[Stored dataset items]
::::::::
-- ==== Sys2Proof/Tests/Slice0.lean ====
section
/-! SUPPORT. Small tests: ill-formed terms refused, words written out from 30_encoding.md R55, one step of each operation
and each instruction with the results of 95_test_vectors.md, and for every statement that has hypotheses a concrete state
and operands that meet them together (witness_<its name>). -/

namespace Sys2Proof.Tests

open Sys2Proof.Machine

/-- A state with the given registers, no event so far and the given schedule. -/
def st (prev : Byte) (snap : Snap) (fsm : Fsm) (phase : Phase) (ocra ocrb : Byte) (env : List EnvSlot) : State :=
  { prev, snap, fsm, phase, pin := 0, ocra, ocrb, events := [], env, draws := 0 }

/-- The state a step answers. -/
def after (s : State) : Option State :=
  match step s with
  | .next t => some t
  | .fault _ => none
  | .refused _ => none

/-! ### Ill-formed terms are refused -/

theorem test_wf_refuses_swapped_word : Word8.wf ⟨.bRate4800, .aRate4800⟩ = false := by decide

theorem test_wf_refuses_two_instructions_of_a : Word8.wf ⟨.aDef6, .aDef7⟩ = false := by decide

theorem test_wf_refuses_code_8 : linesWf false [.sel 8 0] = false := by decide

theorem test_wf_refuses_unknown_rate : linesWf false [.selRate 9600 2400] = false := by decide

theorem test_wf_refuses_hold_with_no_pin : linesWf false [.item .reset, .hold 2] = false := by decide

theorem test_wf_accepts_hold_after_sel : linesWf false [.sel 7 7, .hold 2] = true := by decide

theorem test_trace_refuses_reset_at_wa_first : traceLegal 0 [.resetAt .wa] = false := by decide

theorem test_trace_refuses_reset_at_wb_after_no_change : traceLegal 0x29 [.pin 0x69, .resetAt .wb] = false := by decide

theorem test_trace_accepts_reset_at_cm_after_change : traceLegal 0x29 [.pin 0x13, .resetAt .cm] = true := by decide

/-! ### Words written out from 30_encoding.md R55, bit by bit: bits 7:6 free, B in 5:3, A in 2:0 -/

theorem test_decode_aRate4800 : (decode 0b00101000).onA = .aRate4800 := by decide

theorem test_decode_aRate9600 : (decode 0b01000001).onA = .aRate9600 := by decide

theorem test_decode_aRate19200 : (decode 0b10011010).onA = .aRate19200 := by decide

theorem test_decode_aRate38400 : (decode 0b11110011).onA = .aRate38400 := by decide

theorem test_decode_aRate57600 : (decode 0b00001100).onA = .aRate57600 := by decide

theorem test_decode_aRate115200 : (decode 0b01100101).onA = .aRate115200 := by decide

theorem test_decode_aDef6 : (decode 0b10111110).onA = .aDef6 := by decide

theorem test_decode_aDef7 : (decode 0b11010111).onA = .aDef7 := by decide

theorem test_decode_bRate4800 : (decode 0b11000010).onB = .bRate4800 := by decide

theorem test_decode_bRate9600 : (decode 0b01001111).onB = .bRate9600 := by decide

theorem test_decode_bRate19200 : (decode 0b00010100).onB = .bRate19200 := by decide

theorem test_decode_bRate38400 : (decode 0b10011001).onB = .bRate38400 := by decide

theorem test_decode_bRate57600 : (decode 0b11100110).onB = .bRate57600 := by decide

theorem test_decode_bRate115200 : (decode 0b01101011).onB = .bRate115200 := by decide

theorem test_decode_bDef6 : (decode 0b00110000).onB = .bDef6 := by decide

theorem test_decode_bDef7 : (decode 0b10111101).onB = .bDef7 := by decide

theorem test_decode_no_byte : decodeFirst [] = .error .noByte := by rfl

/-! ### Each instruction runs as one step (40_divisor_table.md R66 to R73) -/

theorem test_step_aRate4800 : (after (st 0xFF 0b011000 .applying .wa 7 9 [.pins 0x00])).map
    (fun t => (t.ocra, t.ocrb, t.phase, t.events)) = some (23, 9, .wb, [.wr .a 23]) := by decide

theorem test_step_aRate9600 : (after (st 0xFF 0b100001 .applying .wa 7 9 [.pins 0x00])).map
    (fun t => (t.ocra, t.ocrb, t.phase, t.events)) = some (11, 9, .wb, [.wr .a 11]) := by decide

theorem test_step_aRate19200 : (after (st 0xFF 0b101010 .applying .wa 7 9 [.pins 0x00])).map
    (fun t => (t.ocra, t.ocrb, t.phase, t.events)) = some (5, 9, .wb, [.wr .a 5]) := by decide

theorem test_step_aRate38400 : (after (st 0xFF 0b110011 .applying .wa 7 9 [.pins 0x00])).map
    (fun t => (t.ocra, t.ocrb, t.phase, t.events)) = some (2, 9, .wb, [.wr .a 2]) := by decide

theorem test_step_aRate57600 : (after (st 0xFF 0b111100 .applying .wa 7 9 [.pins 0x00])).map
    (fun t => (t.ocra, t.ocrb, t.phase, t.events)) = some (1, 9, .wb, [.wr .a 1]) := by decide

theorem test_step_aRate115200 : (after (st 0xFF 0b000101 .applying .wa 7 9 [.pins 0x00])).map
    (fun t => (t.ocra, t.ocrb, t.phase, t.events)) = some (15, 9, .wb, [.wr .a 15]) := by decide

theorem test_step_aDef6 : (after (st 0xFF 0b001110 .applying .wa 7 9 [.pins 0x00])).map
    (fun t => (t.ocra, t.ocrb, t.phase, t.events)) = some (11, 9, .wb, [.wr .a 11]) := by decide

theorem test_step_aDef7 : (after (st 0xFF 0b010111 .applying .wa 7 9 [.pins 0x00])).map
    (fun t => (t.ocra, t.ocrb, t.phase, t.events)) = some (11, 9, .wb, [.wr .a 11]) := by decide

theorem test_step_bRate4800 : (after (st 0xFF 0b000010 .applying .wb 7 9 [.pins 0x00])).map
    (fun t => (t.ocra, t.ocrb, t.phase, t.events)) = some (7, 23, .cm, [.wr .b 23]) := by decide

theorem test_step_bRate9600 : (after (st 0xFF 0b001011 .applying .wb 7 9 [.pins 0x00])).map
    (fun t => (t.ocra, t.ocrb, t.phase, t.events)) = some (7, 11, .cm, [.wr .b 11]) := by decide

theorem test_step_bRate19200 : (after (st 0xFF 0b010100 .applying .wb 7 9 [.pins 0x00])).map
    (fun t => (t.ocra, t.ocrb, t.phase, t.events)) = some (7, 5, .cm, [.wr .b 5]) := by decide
::::::::
What needs to be done: Please copy, exactly and with nothing else, the lines above beginning at the line that has "A in 2:0 -/" and ending with the line that has "theorem test_decode_aRate19200 : (decode".

Written answer:
/-! ### Words written out from 30_encoding.md R55, bit by bit: bits 7:6 free, B in 5:3, A in 2:0 -/

theorem test_decode_aRate4800 : (decode 0b00101000).onA = .aRate4800 := by decide

theorem test_decode_aRate9600 : (decode 0b01000001).onA = .aRate9600 := by decide

theorem test_decode_aRate19200 : (decode 0b10011010).onA = .aRate19200 := by decide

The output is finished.